▶ [To do]
Among the entries below, please repeat exactly and only the lines from the line containing "def homeRegion (d" to the line containing "def blockedPlace (d", both lines included.

▶ [Data in this exercise]
++++++++++++++++++++

-- ==== Sys2Proof/Machine/Dma.lean ====
section
/-! DEFINITION. Gallery DMA engines, the almanac and the archive (09_stores_and_almanac.md): the address map, HBM and depot ports, slot classes, the
pieces of a transfer, stash targets, DMA faults and completion. -/
namespace Sys2Proof.Machine

/-! ### Address map (R303–R305, R315, R316, R320) -/

/-- Where a device address lies. -/
inductive Place where
  | hbm (off : Nat)
  | depot (off : Nat)
  | gstore (g off : Nat)
  | folio (c off : Nat)
  | host (off : Nat)
  | range
  | bad
  deriving DecidableEq, Repr

/-- N: the used depot channels in ascending order (R318). -/
def depotChans (d : Dev) : List Nat := (List.range 8).filter fun c => bitAt (rg d 0x30A_0000).toNat (40 + c)

/-- N × C in bytes (R318, R321). -/
def depotSize (d : Dev) : Nat := (depotChans d).length * rgf d 0x30A_0000 15 0 * 2 ^ 30

/-- R303–R305: the region of an address; `bad` is what R304 faults on, `range` what R305 leaves undefined. -/
def place (d : Dev) (a : Nat) : Place :=
  if a < hbmSize then .hbm a
  else if depotBase ≤ a ∧ a < depotBase + depotSize d then .depot (a - depotBase)
  else if galleryBase ≤ a ∧ a < galleryBase + 48 * 0x400_0000 then
    (let o := a - galleryBase; if o % 0x400_0000 < 0x200_0000 then .gstore (o / 0x400_0000) (o % 0x400_0000) else .range)
  else if folioBase ≤ a ∧ a < folioBase + 384 * 0x80_0000 then
    (let o := a - folioBase; if o % 0x80_0000 < folioSize then .folio (o / 0x80_0000) (o % 0x80_0000) else .range)
  else if hostBase ≤ a ∧ a < hostBase + 2 ^ 44 then .host (a - hostBase)
  else .bad

/-- The home-stack region of an HBM address: base and slice size (R316). -/
def homeRegion (d : Dev) (a : Nat) : Option (Nat × Nat) :=
  ((List.range 16).filterMap fun n =>
    let w := (rg d (0x30A_0100 + 8 * n)).toNat
    let b := fld w 24 0 * 0x8000
    let s := fld w 56 32 * 0x1000
    if bitAt w 63 && decide (b ≤ a ∧ a < b + 8 * s) then some (b, s) else none).head?

/-- R315, R316: stack and offset of an HBM address. -/
def hbmMap (d : Dev) (a : Nat) : Nat × Nat :=
  match homeRegion d a with
  | some (b, s) => ((a - b) / s, b / 8 + (a - b) % s)
  | none => (fld a 14 12, a / 0x8000 * 0x1000 + a % 0x1000)

/-- R314, R315: global number of the pseudo-channel of an HBM address. -/
def hbmPort (d : Dev) (a : Nat) : Nat := let m := hbmMap d a; 64 * m.1 + fld m.2 11 6

/-- R320: channel, half and offset within the channel of a depot offset. -/
def depotMap (d : Dev) (a : Nat) : Nat × Nat × Nat :=
  let cs := depotChans d
  let u := a / 256
  let off := u / cs.length * 256 + a % 256
  (cs.getD (u % cs.length) 0, off / 128 % 2, off)

/-- R319: the subchannel of a depot offset. -/
def depotPort (d : Dev) (a : Nat) : Nat := let m := depotMap d a; 2 * m.1 + m.2.1

/-- R51, R59, R527: is the memory that holds the place blocked or out of the map? `phase` 2 is the wipe of a compute or warm reset. -/
def blockedPlace (d : Dev) (p : Place) : Bool :=
  let wiping := rgf d 0x40_0010 5 4 == 2
  match p with
  | .hbm _ => wiping
  | .depot _ => wiping
  | .gstore g _ => wiping || !portUp d (galleryPort g) || resetting d (galleryPort g)
  | .folio c _ => wiping || !portUp d (cellPort c) || resetting d (cellPort c)
  | _ => false

/-! ### Reads and writes of DMA engines -/

/-- BRK_STAT.STATE: is the host link up (R460)? -/
def hostUp (d : Dev) : Bool := rgf d 0x20_1000 9 8 == 2

/-! ### Coefficient table (R403, R405) -/

/-- Address of coefficient entry `n`. -/
def coefAddr (d : Dev) (n : Nat) : Nat := rgf d 0x30B_1000 47 23 * 0x80_0000 + 128 * n

/-- R405, R297 case 10: do the bytes written at `a` change the coefficient table: an entry that is VALID, or becomes so? DEDUCED (log entry 6). -/
def coefHit (d : Dev) (a : Nat) (bs : List Byte) : Bool :=
  let base := coefAddr d 0
  bs.zipIdx.any fun (b, i) =>
    let p := a + i
    decide (base ≤ p ∧ p < base + 0x80_0000)
      && (bitAt (rdB d (p - (p - base) % 128 + 7)).toNat 7 || ((p - base) % 128 == 7 && bitAt b.toNat 7))

/-- R405: a write during the sweep must not change the coefficient table. DEDUCED (log entry 6). -/
def coefGuard (d : Dev) (a : Nat) (bs : List Byte) : Res Unit := if sweeping d && coefHit d a bs then .error .coefWrite else .ok ()

/-! ### Engine reads and writes -/

/-- R462: a device read of host bytes allocates the lines that hold them. -/
def lineAlloc (d : Dev) (a n : Nat) : Dev :=
  if n = 0 then d
  else
    let ls := (List.range ((a % 64 + n - 1) / 64 + 1)).map fun i => a / 64 + i
    let all := (d.hostLines.filter fun l => !ls.contains l) ++ ls
    { d with hostLines := all.drop (all.length - 0x4_0000) }

/-- R462, R463: a write invalidates the copies of its lines. -/
def lineDrop (d : Dev) (a n : Nat) : Dev :=
  { d with hostLines := d.hostLines.filter fun l => !decide (a / 64 ≤ l ∧ l * 64 < a + n) }

/-- A read by a device engine of `n` bytes that lie in one place (R51, R59, R462, R527). -/
def engRead (d : Dev) (a n : Nat) : List Byte × Dev :=
  let p := place d a
  if blockedPlace d p then drawBytes n d
  else match p with
    | .host _ => (rdBytes d a n, lineAlloc d a n)
    | .bad => drawBytes n d
    | .range => drawBytes n d
    | _ => eccRead d a (rdBytes d a n)

/-- A write by a device engine of bytes that lie in one place (R51, R59, R462, R527). -/
def engWrite (d : Dev) (a : Nat) (bs : List Byte) : Dev :=
  let p := place d a
  if blockedPlace d p then d
  else match p with
    | .host _ => wrBytes (lineDrop d a bs.length) a bs
    | .bad => d
    | .range => d
    | _ => wrBytes d a bs
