/-- R441: active transfer `k` reads and sends its next message of at most 4,096 bytes; it waits while no port of its route is up (R433), and
for the slots of owner 50 or the host link (R440, R460). DESIGN CHOICE (log entries 12, 19, 21). -/
def sendPiece (d : Dev) (k : Nat) : Res Dev :=
  match d.fab.xs[k]? with
  | none => .ok d
  | some x =>
    if d.dump.isSome || decide (x.len ≤ x.pos) then .ok d
    else match letterPort d x.ddev x.idx with
    | none => .ok d
    | some p =>
      let n := min 4096 (x.len - x.pos)
      let ps := pieces64 (x.src + x.pos) n
      if rangePiece d ps then .error .outOfRange
      else if !linkServes d ps || !ownerMay d 50 false (x.src + x.pos) n then .ok d
      else if beingWritten d (x.src + x.pos) n then .error .uncoveredDma
      else do
        let d ← settlePieces d ps
        let r := readPieces d ps
        let last := decide (x.pos + n = x.len)
        let w1 := b2n last * 2 ^ 63 + x.rcell * 2 ^ 54 + x.rh * 2 ^ 49 + b2n x.rval * 2 ^ 48 + (x.daddr + x.pos) % 2 ^ 48
        let m := { ownMsg d (if x.loan then 5 else 1) x.ddev (if last then 2 else 1) (w64 w1) r.1 with idx := if x.loan then x.idx else 0 }
        pure (putFab (sendMsg r.2 p m) { x with pos := x.pos + n })

/-- FAB_SOURCE_READ_DONE (R441): every source byte of transfer `k` has been read: it counts at LCELL. A loan then waits for its acknowledgement. -/
def sourceDone (d : Dev) (k : Nat) : Dev :=
  match d.fab.xs[k]? with
  | none => d
  | some x =>
    if d.dump.isSome || x.read || decide (x.pos < x.len) then d
    else
      let d := if x.lval then engineCount d x.lcell x.lh [] else d
      if x.loan then putFab d { x with read := true }
      else
        let d := { d with fab := { d.fab with xs := d.fab.xs.filter fun y => y.id != x.id } }
        abandonPoll (fabFlushEnd (fabMarkers d))

/-- Does a reset block the memory at a place (R442, R51, R527)? -/
def resetBlocks (d : Dev) (p : Place) : Bool :=
  let wiping := rgf d 0x40_0010 5 4 == 2
  match p with
  | .hbm _ => wiping
  | .depot _ => wiping
  | .gstore g _ => wiping || resetting d (galleryPort g)
  | .folio c _ => wiping || resetting d (cellPort c)
  | _ => false

/-- R457: loan message `m` arrives: its loan is in progress here until its last message, or what is left of it is stopped.
DESIGN CHOICE (log entry 19). -/
def noteLoan (d : Dev) (m : FabMsg) (last : Bool) : Dev :=
  let k := (m.src, m.idx)
  if m.cls != 5 then d
  else { d with fab := { d.fab with loans := if last || d.fab.loans.contains k then d.fab.loans.filter fun l => !(last && l == k) else d.fab.loans ++ [k]
                                    cut := if last then d.fab.cut.filter (· != k) else d.fab.cut } }

/-- R441, R283, R364: the last message of a transfer counts at RCELL; what it completes may be a peer's write of an update sweep.
DEDUCED (log entry 40). -/
def dataCounted (d : Dev) (w1 : Nat) : Dev :=
  let n := newId d
  let d := n.2
  let d := if sweeping d then { d with sweep := d.sweep ++ [{ slot := 1 - stPub d, id := n.1, peer := true }] } else d
  engineCount d (fld w1 62 54) (fld w1 53 49) [n.1]

/-- FAB_DATA_RECEIVE (R441, R442, R457, R458): the destination writes a data or loan message; after the last it counts at RCELL, and acknowledges a loan. It waits for
the slots of owner 50, and for the host link. DESIGN CHOICE (log entries 12, 19). -/
def dataReceive (d : Dev) (p : Nat) (m : FabMsg) : Res Dev :=
  let w1 := m.w1.toNat
  let last := bitAt w1 63
  if !fabUp d p || d.dump.isSome || m.dst != myDev d || !(m.cls == 1 || m.cls == 5) || !(m.kind == 1 || m.kind == 2) || flushed_ d p m then .ok d
  else if m.cls == 5 && d.fab.cut.contains (m.src, m.idx) then .ok (noteLoan d m last)
  else
    let ps := pieces64 (fld w1 47 0) m.body.length
    match badPiece d ps with
    | some a => .ok (raise d { kind := 4, sub := 9, port := 0, bundle := none, addr := a % 2 ^ 48, detail := 0, cell := none, abandons := true })
    | none =>
      if ps.any fun q => resetBlocks d (place d q.1) then .ok d
      else if rangePiece d ps then .error .outOfRange
      else if !linkServes d ps || !ownerMay d 50 true (fld w1 47 0) m.body.length then .ok d
      else do
        let d ← settlePieces d ps
        guardPieces d ps m.body
        let d := noteLoan (writePieces d ps m.body) m last
        if !last then pure d
        else
          let d := if bitAt w1 48 then dataCounted d w1 else d
          pure (if m.cls = 5 then sendRouted d p (ownMsg d 5 m.src 3 (w64 m.idx) []) else d)

/-- LOAN_ACK_RECEIVE (R458). DESIGN CHOICE (log entry 19). -/
def loanAck (d : Dev) (m : FabMsg) : Dev :=
  if m.dst != myDev d then d
  else match d.fab.xs.find? fun x => x.loan && x.idx == m.w1.toNat && x.ddev == m.src && decide (x.len ≤ x.pos) with
  | none => d
  | some x =>
    let d := { d with fab := { d.fab with xs := d.fab.xs.filter fun y => y.id != x.id } }
    postEvent (putRgf d 0x100_0030 31 16 (satAdd 16 (rgf d 0x100_0030 31 16) 1)) 4 (w64 x.idx) 0

/-! ### Wall ticks (R449, R450) -/

/-- Root cycles in a wall tick: 8.4 GHz and 100 MHz. -/
def rootPerWt : Nat := 84

/-- The wall-tick count in 1/16 wt. DESIGN CHOICE (log entry 35). -/
def wt16 (d : Dev) : Nat := 16 * d.wt + d.root % rootPerWt * 16 / rootPerWt

/-- A missed exchange: after four in a row the device loses lock. -/
def missExchange (d : Dev) : Dev :=
  let n := d.fab.sync.missed + 1
  let d := { d with fab := { d.fab with sync := { d.fab.sync with missed := n, good := 0, open1 := none } } }
  if 4 ≤ n then putRgf d 0x100_0010 63 63 0 else d

/-- WALL_TICK_EXCHANGE (R449): due every 4,096 wt on every device but TMASTER. An exchange whose reply has not come by then is missed.
DESIGN CHOICE (log entry 33). -/
def wtExchange (d : Dev) : Dev :=
  let due := match d.fab.sync.lastReq with | some t => decide (t + 4096 ≤ ticks d) | none => true
  if rgf d 0x100_0000 38 33 == myDev d || !due then d
  else
    let d := if d.fab.sync.open1.isSome then missExchange d else d
    let d := { d with fab := { d.fab with sync := { d.fab.sync with lastReq := some (ticks d) } } }
    match syncParent d with
    | none => missExchange d
    | some p =>
      let d := { d with fab := { d.fab with sync := { d.fab.sync with open1 := some (wt16 d) } } }
      sendMsg d p (ownMsg d 4 (rgf d (fabPort p) 47 42) 1 0 (leBytes 8 (wt16 d)))

/-- WALL_TICK_REQUEST_RECEIVE (R449): the parent replies with t1, t2 and t3. DESIGN CHOICE (log entry 35). -/
def wtRequest (d : Dev) (p : Nat) (m : FabMsg) : Dev :=
  if !fabUp d p then d
  else sendMsg d p (ownMsg d 4 m.src 2 0 (m.body.take 8 ++ leBytes 8 (wt16 d) ++ leBytes 8 (wt16 d)))

/-- R450: what a device does about an offset `o` in 1/16 wt; `locked` is its state before the exchange. DESIGN CHOICE (log entry 35). -/
def wtCorrect (d : Dev) (o : Int) (locked : Bool) : Dev :=
  let adj (d : Dev) : Dev := putRgf d 0x100_0010 31 16 (satAdd 16 (rgf d 0x100_0010 31 16) 1)
  let slew (d : Dev) (n : Int) : Dev := adj { d with fab := { d.fab with sync := { d.fab.sync with slew := n } } }
  if locked then
    let free := match d.fab.sync.lastCorr with | some t => decide (t + 1024 ≤ ticks d) | none => true
    if free && (decide (8 ≤ o) || decide (o ≤ -8)) then
      let d := slew d (if 8 ≤ o then 1 else -1)
      { d with fab := { d.fab with sync := { d.fab.sync with lastCorr := some (ticks d) } } }
    else d
  else if 128 < o.natAbs then adj { d with wt := (((16 * d.wt : Int) + o) / 16).toNat }
  else if 8 ≤ o.natAbs then slew d (if 0 < o then ((o.natAbs + 8) / 16 : Nat) else -(((o.natAbs + 8) / 16 : Nat) : Int))
  else d

/-- WALL_TICK_REPLY_RECEIVE (R449, R450). DESIGN CHOICE (log entry 35). -/
def wtReply (d : Dev) (m : FabMsg) : Dev :=
  let t (k : Nat) : Int := leNat ((m.body.drop (8 * k)).take 8)
  match d.fab.sync.open1 with
  | none => d
  | some t1 =>
    if t 0 ≠ (t1 : Int) then d
    else
      let o := Int.tdiv ((t 1 - t 0) + (t 2 - (wt16 d : Int))) 2
      let locked := rgf d 0x100_0010 63 63 == 1
      let good := if o.natAbs < 16 then d.fab.sync.good + 1 else 0
      let d := { d with fab := { d.fab with sync := { d.fab.sync with open1 := none, missed := 0, good := good } } }
      let d := putRgf d 0x100_0010 15 0 (o % 65536).toNat
      let d := wtCorrect d o locked
      if 4 ≤ good then putRgf d 0x100_0010 63 63 1 else d

/-! ### Squalls (R453, R454) -/

/-- R457: a squall of a compute or warm reset tells that its origin has stopped the loans it held and sent. DESIGN CHOICE (log entry 19). -/
def loansOf (d : Dev) (m : FabMsg) : Dev :=
  let cause := fld (leNat ((m.body.drop 8).take 8)) 7 0
  if cause = 0x11 ∨ cause = 0x12 then
    let d := (d.fab.xs.filter fun x => x.loan && x.ddev == m.src).foldl stopLoan d
    { d with fab := { d.fab with loans := d.fab.loans.filter (·.1 != m.src), cut := d.fab.cut.filter (·.1 != m.src) } }
  else d

/-- R453: has a squall of the same SRC and SEQ been accepted within the last 1,024 wt? DEDUCED (log entry 30). -/
def squallSeen (d : Dev) (src seq : Nat) : Bool := d.fab.seen.any fun s => s.1 == src && s.2.1 == seq && decide (ticks d ≤ s.2.2 + 1024)

/-- R453, R454: an accepted squall is recorded, in FAB_SQREC unless it holds one. -/
def noteSquall (d : Dev) (m : FabMsg) : Dev :=
  let w0 := leNat (m.body.take 8)
  let seen := (d.fab.seen.filter fun s => decide (ticks d ≤ s.2.2 + 1024)) ++ [(m.src, fld w0 63 48, ticks d)]
  let d := { d with fab := { d.fab with seen := seen } }
  if bitAt (rg d 0x100_0028).toNat 63 then d
  else putRg { d with fab := { d.fab with recAt := portNclk d 0 + 1 } } 0x100_0028
    (w64 (2 ^ 63 + m.src * 2 ^ 57 + fld (leNat ((m.body.drop 8).take 8)) 7 0 * 2 ^ 49 + fld w0 47 0))

/-- SQUALL_RECEIVE. Hold overruns of the wall tick of its arrival come first (R295). DEDUCED (log entry 30). -/
def squallReceive (d : Dev) (p : Nat) (m : FabMsg) : Dev :=
  if !fabUp d p || squallSeen d m.src (fld (leNat (m.body.take 8)) 63 48) then d
  else
    let d := noteSquall (overrunSweep d) m
    let d :=
      if stState d = 1 then
        let run := (mapCells d).filter (docentRuns d)
        if run.isEmpty then abandonStep d
        else run.foldl (fun d c => raise d { kind := 8, sub := 0, port := cellPort c, bundle := none, addr := 0, detail := rg d 0x100_0028
                                             cell := some c, abandons := true }) d
      else if stState d = 0 then abandonPoll (fabFlush d)
      else d
    let d := postEvent (loansOf d m) 3 (rg d 0x100_0028) 0
    if 1 < m.hops then ((upPorts d).filter (· != p)).foldl (fun d q => sendMsg d q { m with hops := m.hops - 1 }) d else d

end Sys2Proof.Machine
end

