-- ==== Sys2Proof/Machine/SecurityCommands.lean ====
section
/-! DEFINITION. The commands of security and of the module's management (19_security_life_cycle.md, 20_module_and_connectors.md). -/
namespace Sys2Proof.Machine

/-- ATTEST (R601). -/
def execAttest (s : State) : Host.Outcome State Fault Refusal := happen .attest live (fun d => .ok (attest d)) s

/-- TRANSITION (R609). -/
def execTransition (burnt : Nat) (s : State) : Host.Outcome State Fault Refusal :=
  happen (.transition burnt) live (fun d => .ok (transition d burnt)) s

/-- DEBUG_UNLOCK (R613). -/
def execDebugUnlock (burnt : Bool) (s : State) : Host.Outcome State Fault Refusal :=
  happen (.debugUnlock burnt) live (fun d => .ok (debugUnlock d burnt)) s

/-- PROVISION (R608). -/
def execProvision (burnt : Nat) (s : State) : Host.Outcome State Fault Refusal :=
  happen (.provision burnt) live (fun d => .ok (provision d burnt)) s

/-- MGMT_BUS_WRITE (R625): the bus answers from MOD_PWROK on, while MOD_RST_N is low too (R624). -/
def execMgmtBusWrite (off : Nat) (data : List Byte) (s : State) : Host.Outcome State Fault Refusal :=
  happen (.mgmtBusWrite off data) (fun d => d.pwr.on) (fun d => mgmtWrite d off data) s

/-- Does a write of MB_FCTL arrive: on the bus, or on the host link? -/
def mailboxReached (bus : Bool) (d : Dev) : Bool := if bus then d.pwr.on else reached d

/-- FLASH_ERASE (R627). -/
def execFlashErase (bus : Bool) (s : State) : Host.Outcome State Fault Refusal :=
  happen (.flashErase bus) (mailboxReached bus) (fun d => mailboxWrite d 1 bus) s

/-- FLASH_PROGRAM (R627). -/
def execFlashProgram (bus : Bool) (s : State) : Host.Outcome State Fault Refusal :=
  happen (.flashProgram bus) (mailboxReached bus) (fun d => mailboxWrite d 2 bus) s

/-- FLASH_READ (R627). -/
def execFlashRead (bus : Bool) (s : State) : Host.Outcome State Fault Refusal :=
  happen (.flashRead bus) (mailboxReached bus) (fun d => mailboxWrite d 3 bus) s

/-- FLASH_OPERATION_DONE (R628). -/
def execFlashOperationDone (ok : Bool) (s : State) : Host.Outcome State Fault Refusal :=
  happen (.flashOperationDone ok) (fun d => d.pwr.on) (fun d => .ok (mailboxDone d ok)) s

/-- TAP_INSTRUCTION (R632). -/
def execTapInstruction (die : Nat) (o : TapOp) (s : State) : Host.Outcome State Fault Refusal :=
  happen (.tapInstruction die o) (fun d => d.pwr.on) (fun d => .ok (tapLoad d die o)) s

/-- TAP_RESET (R631). -/
def execTapReset (s : State) : Host.Outcome State Fault Refusal := happen .tapReset (fun d => d.pwr.on) (fun d => .ok (tapClear d)) s

/-- DYNAMIC_ADDRESS_ASSIGN (R624). -/
def execDynamicAddressAssign (a : Nat) (s : State) : Host.Outcome State Fault Refusal :=
  happen (.dynamicAddressAssign a) (fun d => d.pwr.on) (fun d => .ok (assignAddress d a)) s

end Sys2Proof.Machine
end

++++++++++++++++++++

▶ [Response to this task]
def homeRegion (d : Dev) (a : Nat) : Option (Nat × Nat) :=
  ((List.range 16).filterMap fun n =>
    let w := (rg d (0x30A_0100 + 8 * n)).toNat
    let b := fld w 24 0 * 0x8000
    let s := fld w 56 32 * 0x1000
    if bitAt w 63 && decide (b ≤ a ∧ a < b + 8 * s) then some (b, s) else none).head?

/-- R315, R316: stack and offset of an HBM address. -/
def hbmMap (d : Dev) (a : Nat) : Nat × Nat :=
  match homeRegion d a with
  | some (b, s) => ((a - b) / s, b / 8 + (a - b) % s)
  | none => (fld a 14 12, a / 0x8000 * 0x1000 + a % 0x1000)

/-- R314, R315: global number of the pseudo-channel of an HBM address. -/
def hbmPort (d : Dev) (a : Nat) : Nat := let m := hbmMap d a; 64 * m.1 + fld m.2 11 6

/-- R320: channel, half and offset within the channel of a depot offset. -/
def depotMap (d : Dev) (a : Nat) : Nat × Nat × Nat :=
  let cs := depotChans d
  let u := a / 256
  let off := u / cs.length * 256 + a % 256
  (cs.getD (u % cs.length) 0, off / 128 % 2, off)

/-- R319: the subchannel of a depot offset. -/
def depotPort (d : Dev) (a : Nat) : Nat := let m := depotMap d a; 2 * m.1 + m.2.1

/-- R51, R59, R527: is the memory that holds the place blocked or out of the map? `phase` 2 is the wipe of a compute or warm reset. -/
def blockedPlace (d : Dev) (p : Place) : Bool :=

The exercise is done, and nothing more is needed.